ABSTRACT

In analytical psychology, the word ‘development’ tends to be connected to the Developmental School of analytical psychology. The connection between the Developmental School of analytical psychology and the images and narratives of development with which I am concerned largely rests on the diversity and ambiguity of the meaning of the word ‘development’. As in Jung’s work, so in the work of subsequent analytical psychologists there seems to be no clear-cut definition of the word ‘development’. Nevertheless, Michael Fordham and his followers at the Society of Analytical Psychology (SAP) are called the Developmental School and this classification is widely accepted. It is therefore debatable in what way the words ‘development’ and ‘developmental’ are connected with the Developmental School. This chapter will look at the formation and characteristics of the Developmental School and, in relation to them, attempt to identify some elements and rhetoric of development in analytical psychology.
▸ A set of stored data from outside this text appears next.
theorem step_rollBack {s : State} {reason : Nat} {restart : Bool} : Step [.regs, .chans, .nvp, .upd] s (State.rollBack s reason restart) := by
  unfold State.rollBack
  repeat' (first
    | with_reducible apply Step.refl
    | with_reducible assumption
    | exact Eq.refl true
    | (extract_lets +onlyGivenNames lv; first | ((first | refine Step.cut lv ?_ ?_ | refine Answers.cut lv ?_ ?_); unfold lv; clear lv; rotate_left; intro hx; clear_value lv; revert lv; intro _ _) | (revert lv; intro _))
    | with_reducible apply Step.after step_rollTo
    | with_reducible apply Step.after step_carryStep
    | exact (fun _ => rfl)
    | (intro n; dsimp only; split <;> rfl)
    | (intro (n : Nvp) hn; simp only [Nvp.wf, Bool.and_eq_true] at hn ⊢; first | exact ⟨⟨nvpPuts_wf _ _ hn.1.1, hn.1.2⟩, hn.2⟩ | exact ⟨hn.1, rfl⟩)
    | (intro (n : Nvp) hn; split <;> (with_reducible exact Nvp.wf_of hn rfl rfl rfl))
    | (intro (n : Nvp) hn; with_reducible exact Nvp.wf_of hn rfl rfl rfl)
    | (intro (n : Otp) hn; split <;> (with_reducible exact Otp.wf_of hn rfl rfl rfl rfl))
    | (intro (n : Otp) hn; with_reducible exact Otp.wf_of hn rfl rfl rfl rfl)
    | (intro (n : Upd) hn; split <;> (with_reducible exact Upd.wf_of hn rfl))
    | (intro (n : Upd) hn; with_reducible exact Upd.wf_of hn rfl)
    | (intro (n : EvStore) hn; rw [EvStore.wf_iff] at *; first | exact ⟨cellsWf_put 0 _ _ _ hn.1, hn.2⟩ | exact ⟨hn.1, cellsWf_put _ _ _ _ hn.2⟩ | exact ⟨cellsWf_filter 0 _ _ hn.1, hn.2⟩)
    | (intro (n : EvStore) hn; split <;> (with_reducible exact EvStore.wf_of hn rfl rfl))
    | (intro (n : EvStore) hn; with_reducible exact EvStore.wf_of hn rfl rfl)
    | (intro (n : Bbx) hn; split <;> (with_reducible exact EvStore.wf_of hn rfl rfl))
    | (intro (n : Bbx) hn; with_reducible exact EvStore.wf_eq hn rfl)
    | (intro (n : Bbx) hn; with_reducible exact EvStore.wf_of hn rfl rfl)
    | split)

theorem step_advanceOne {s : State} {t : Nat} : Step [.freeCtr, .chans, .otp, .fuse] s (State.advanceOne s t) := by
  unfold State.advanceOne
  repeat' (first
    | with_reducible apply Step.refl
    | with_reducible assumption
    | exact Eq.refl true
    | (extract_lets +onlyGivenNames lv; first | ((first | refine Step.cut lv ?_ ?_ | refine Answers.cut lv ?_ ?_); unfold lv; clear lv; rotate_left; intro hx; clear_value lv; revert lv; intro _ _) | (revert lv; intro _))
    | with_reducible apply Step.after step_advance
    | with_reducible apply Step.after step_fire
    | with_reducible apply Step.when
    | (with_reducible apply Step.foldl; intro fs fa)
    | (with_reducible apply Step.foldFin; intro fs fa)
    | (with_reducible apply Step.foldlFst; intro fs fa)
    | (split; rename_i heq; have hx : (_ : State) = _ := congrArg Prod.snd heq; dsimp only at hx; subst hx)
    | (split; rename_i heq; have hx : (_ : State) = _ := congrArg Prod.fst heq; dsimp only at hx; subst hx)
    | split)

theorem step_advanceBoth {s : State} : Step [.freeCtr, .chans, .otp, .fuse] s (State.advanceBoth s) := by
  unfold State.advanceBoth
  repeat' (first
    | with_reducible apply Step.refl
    | with_reducible assumption
    | exact Eq.refl true
    | (extract_lets +onlyGivenNames lv; first | ((first | refine Step.cut lv ?_ ?_ | refine Answers.cut lv ?_ ?_); unfold lv; clear lv; rotate_left; intro hx; clear_value lv; revert lv; intro _ _) | (revert lv; intro _))
    | with_reducible apply Step.after step_advanceOne
    | split)

theorem step_confirm {s : State} : Step [.freeCtr, .regs, .chans, .otp, .nvp, .upd, .fuse] s (State.confirm s) := by
  unfold State.confirm
  repeat' (first
    | with_reducible apply Step.refl
    | with_reducible assumption
    | exact Eq.refl true
    | (extract_lets +onlyGivenNames lv; first | ((first | refine Step.cut lv ?_ ?_ | refine Answers.cut lv ?_ ?_); unfold lv; clear lv; rotate_left; intro hx; clear_value lv; revert lv; intro _ _) | (revert lv; intro _))
    | with_reducible apply Step.after (step_modUpd ?_ ?_)
    | with_reducible apply Step.after step_carryStep
    | with_reducible apply Step.after step_advanceBoth
    | with_reducible apply Step.after step_writeRec1
    | with_reducible apply Step.after step_satEv
    | with_reducible apply Step.after step_updEvent
    | exact (fun _ => rfl)
    | (intro n; dsimp only; split <;> rfl)
    | (intro (n : Nvp) hn; simp only [Nvp.wf, Bool.and_eq_true] at hn ⊢; first | exact ⟨⟨nvpPuts_wf _ _ hn.1.1, hn.1.2⟩, hn.2⟩ | exact ⟨hn.1, rfl⟩)
    | (intro (n : Nvp) hn; split <;> (with_reducible exact Nvp.wf_of hn rfl rfl rfl))
    | (intro (n : Nvp) hn; with_reducible exact Nvp.wf_of hn rfl rfl rfl)
    | (intro (n : Otp) hn; split <;> (with_reducible exact Otp.wf_of hn rfl rfl rfl rfl))
    | (intro (n : Otp) hn; with_reducible exact Otp.wf_of hn rfl rfl rfl rfl)
    | (intro (n : Upd) hn; split <;> (with_reducible exact Upd.wf_of hn rfl))
    | (intro (n : Upd) hn; with_reducible exact Upd.wf_of hn rfl)
    | (intro (n : EvStore) hn; rw [EvStore.wf_iff] at *; first | exact ⟨cellsWf_put 0 _ _ _ hn.1, hn.2⟩ | exact ⟨hn.1, cellsWf_put _ _ _ _ hn.2⟩ | exact ⟨cellsWf_filter 0 _ _ hn.1, hn.2⟩)
    | (intro (n : EvStore) hn; split <;> (with_reducible exact EvStore.wf_of hn rfl rfl))
    | (intro (n : EvStore) hn; with_reducible exact EvStore.wf_of hn rfl rfl)
    | (intro (n : Bbx) hn; split <;> (with_reducible exact EvStore.wf_of hn rfl rfl))
    | (intro (n : Bbx) hn; with_reducible exact EvStore.wf_eq hn rfl)
    | (intro (n : Bbx) hn; with_reducible exact EvStore.wf_of hn rfl rfl)
    | split)

theorem step_updActivate {s : State} : Step [.chans, .upd] s (State.updActivate s).1 := by
  unfold State.updActivate
  repeat' (first
    | with_reducible apply Step.refl
    | with_reducible assumption
    | exact Eq.refl true
    | (extract_lets +onlyGivenNames lv; first | ((first | refine Step.cut lv ?_ ?_ | refine Answers.cut lv ?_ ?_); unfold lv; clear lv; rotate_left; intro hx; clear_value lv; revert lv; intro _ _) | (revert lv; intro _))
    | with_reducible apply Step.after step_updRefuse
    | with_reducible apply Step.after step_carryStep
    | with_reducible apply Step.after (step_modUpd ?_ ?_)
    | exact (fun _ => rfl)
    | (intro n; dsimp only; split <;> rfl)
    | (intro (n : Nvp) hn; simp only [Nvp.wf, Bool.and_eq_true] at hn ⊢; first | exact ⟨⟨nvpPuts_wf _ _ hn.1.1, hn.1.2⟩, hn.2⟩ | exact ⟨hn.1, rfl⟩)
    | (intro (n : Nvp) hn; split <;> (with_reducible exact Nvp.wf_of hn rfl rfl rfl))
    | (intro (n : Nvp) hn; with_reducible exact Nvp.wf_of hn rfl rfl rfl)
    | (intro (n : Otp) hn; split <;> (with_reducible exact Otp.wf_of hn rfl rfl rfl rfl))
    | (intro (n : Otp) hn; with_reducible exact Otp.wf_of hn rfl rfl rfl rfl)
    | (intro (n : Upd) hn; split <;> (with_reducible exact Upd.wf_of hn rfl))
    | (intro (n : Upd) hn; with_reducible exact Upd.wf_of hn rfl)
    | (intro (n : EvStore) hn; rw [EvStore.wf_iff] at *; first | exact ⟨cellsWf_put 0 _ _ _ hn.1, hn.2⟩ | exact ⟨hn.1, cellsWf_put _ _ _ _ hn.2⟩ | exact ⟨cellsWf_filter 0 _ _ hn.1, hn.2⟩)
    | (intro (n : EvStore) hn; split <;> (with_reducible exact EvStore.wf_of hn rfl rfl))
    | (intro (n : EvStore) hn; with_reducible exact EvStore.wf_of hn rfl rfl)
    | (intro (n : Bbx) hn; split <;> (with_reducible exact EvStore.wf_of hn rfl rfl))
    | (intro (n : Bbx) hn; with_reducible exact EvStore.wf_eq hn rfl)
    | (intro (n : Bbx) hn; with_reducible exact EvStore.wf_of hn rfl rfl)
    | split)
I shall examine the images and narratives of development which might be specific to analytical psychology and may be distinct from the general images of development which, as I have discussed earlier, largely imply progressive change and betterment over time. I shall also examine how the general images of development are adopted in the theories of analytical psychology and whether these images are explicitly connected with their theories, are repudiated and therefore hidden as the shadow of their understanding of development, or are accommodated through some kind of compromise.